AVAILABLE RECORDS -

------------------------------------------------------------

-- ==== Sys2Proof/Word.lean ====
section
/-! DEFINITION. The two word types of the block: the 32-bit host word and the byte (R9, R21). -/

namespace Sys2Proof

/-- A host word, the width of every register access (R21, R53). -/
abbrev Word := BitVec 32

/-- A byte of SRC, DST, a frame or a raster (R9). -/
abbrev Byte := BitVec 8

end Sys2Proof
end

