-- ==== Sys2Proof/Machine/Params.lean ====
section
/-! DEFINITION. The fixed parameters the source settles, under the names of the table of R7 and with its values. -/

namespace Sys2Proof.Machine.Param

/-- First header byte. -/
@[simp] abbrev HDR0 : Byte := 0x22
/-- Second header byte. -/
@[simp] abbrev HDR1 : Byte := 0x21
/-- Reserved byte of a Command Frame. -/
@[simp] abbrev RSVD : Byte := 0x00
/-- Footer byte. -/
@[simp] abbrev FTR : Byte := 0xFF
/-- Frame bytes besides the payload. -/
@[simp] abbrev FRAME_OVERHEAD : Nat := 8
/-- Offset of the payload in a frame. -/
@[simp] abbrev PAYLOAD_OFF : Nat := 6
/-- Largest payload a 16-bit length field holds. -/
@[simp] abbrev MAX_PAYLOAD : Nat := 65535
/-- Pixels in a printer line. -/
@[simp] abbrev LINE_PIXELS : Nat := 384
/-- Bytes in a line, 1-bit mode. -/
@[simp] abbrev BPL1 : Nat := 48
/-- Bytes in a line, 4-bit mode. -/
@[simp] abbrev BPL4 : Nat := 192
/-- Minimum printable lines. -/
@[simp] abbrev MIN_LINES : Nat := 86
/-- The 1-bit threshold. -/
@[simp] abbrev THRESH : Nat := 128
/-- Initial value of the CRC register. -/
@[simp] abbrev CRC_INIT : Byte := 0x00
/-- The gray value of the padding rows (R163: "255 (white)"). -/
@[simp] abbrev WHITE : Byte := 255

end Sys2Proof.Machine.Param
end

------------------------------------------------------------

The expected response is the entire listing, repeated word for word.

RESPONSE FOR THIS EXERCISE -
-- ==== Sys2Proof/Word.lean ====
section
/-! DEFINITION. The two word types of the block: the 32-bit host word and the byte (R9, R21). -/

namespace Sys2Proof

/-- A host word, the width of every register access (R21, R53). -/
abbrev Word := BitVec 32

/-- A byte of SRC, DST, a frame or a raster (R9). -/
abbrev Byte := BitVec 8

end Sys2Proof
end

-- ==== Sys2Proof/Machine/Params.lean ====
section
/-! DEFINITION. The fixed parameters the source settles, under the names of the table of R7 and with its values. -/

namespace Sys2Proof.Machine.Param

/-- First header byte. -/
@[simp] abbrev HDR0 : Byte := 0x22
/-- Second header byte. -/
@[simp] abbrev HDR1 : Byte := 0x21
/-- Reserved byte of a Command Frame. -/
@[simp] abbrev RSVD : Byte := 0x00
/-- Footer byte. -/
@[simp] abbrev FTR : Byte := 0xFF
/-- Frame bytes besides the payload. -/
@[simp] abbrev FRAME_OVERHEAD : Nat := 8
/-- Offset of the payload in a frame. -/
@[simp] abbrev PAYLOAD_OFF : Nat := 6
/-- Largest payload a 16-bit length field holds. -/
@[simp] abbrev MAX_PAYLOAD : Nat := 65535
/-- Pixels in a printer line. -/
@[simp] abbrev LINE_PIXELS : Nat := 384
/-- Bytes in a line, 1-bit mode. -/
@[simp] abbrev BPL1 : Nat := 48
/-- Bytes in a line, 4-bit mode. -/
@[simp] abbrev BPL4 : Nat := 192
/-- Minimum printable lines. -/
@[simp] abbrev MIN_LINES : Nat := 86
/-- The 1-bit threshold. -/
@[simp] abbrev THRESH : Nat := 128
/-- Initial value of the CRC register. -/
@[simp] abbrev CRC_INIT : Byte := 0x00
/-- The gray value of the padding rows (R163: "255 (white)"). -/
@[simp] abbrev WHITE : Byte := 255

end Sys2Proof.Machine.Param
end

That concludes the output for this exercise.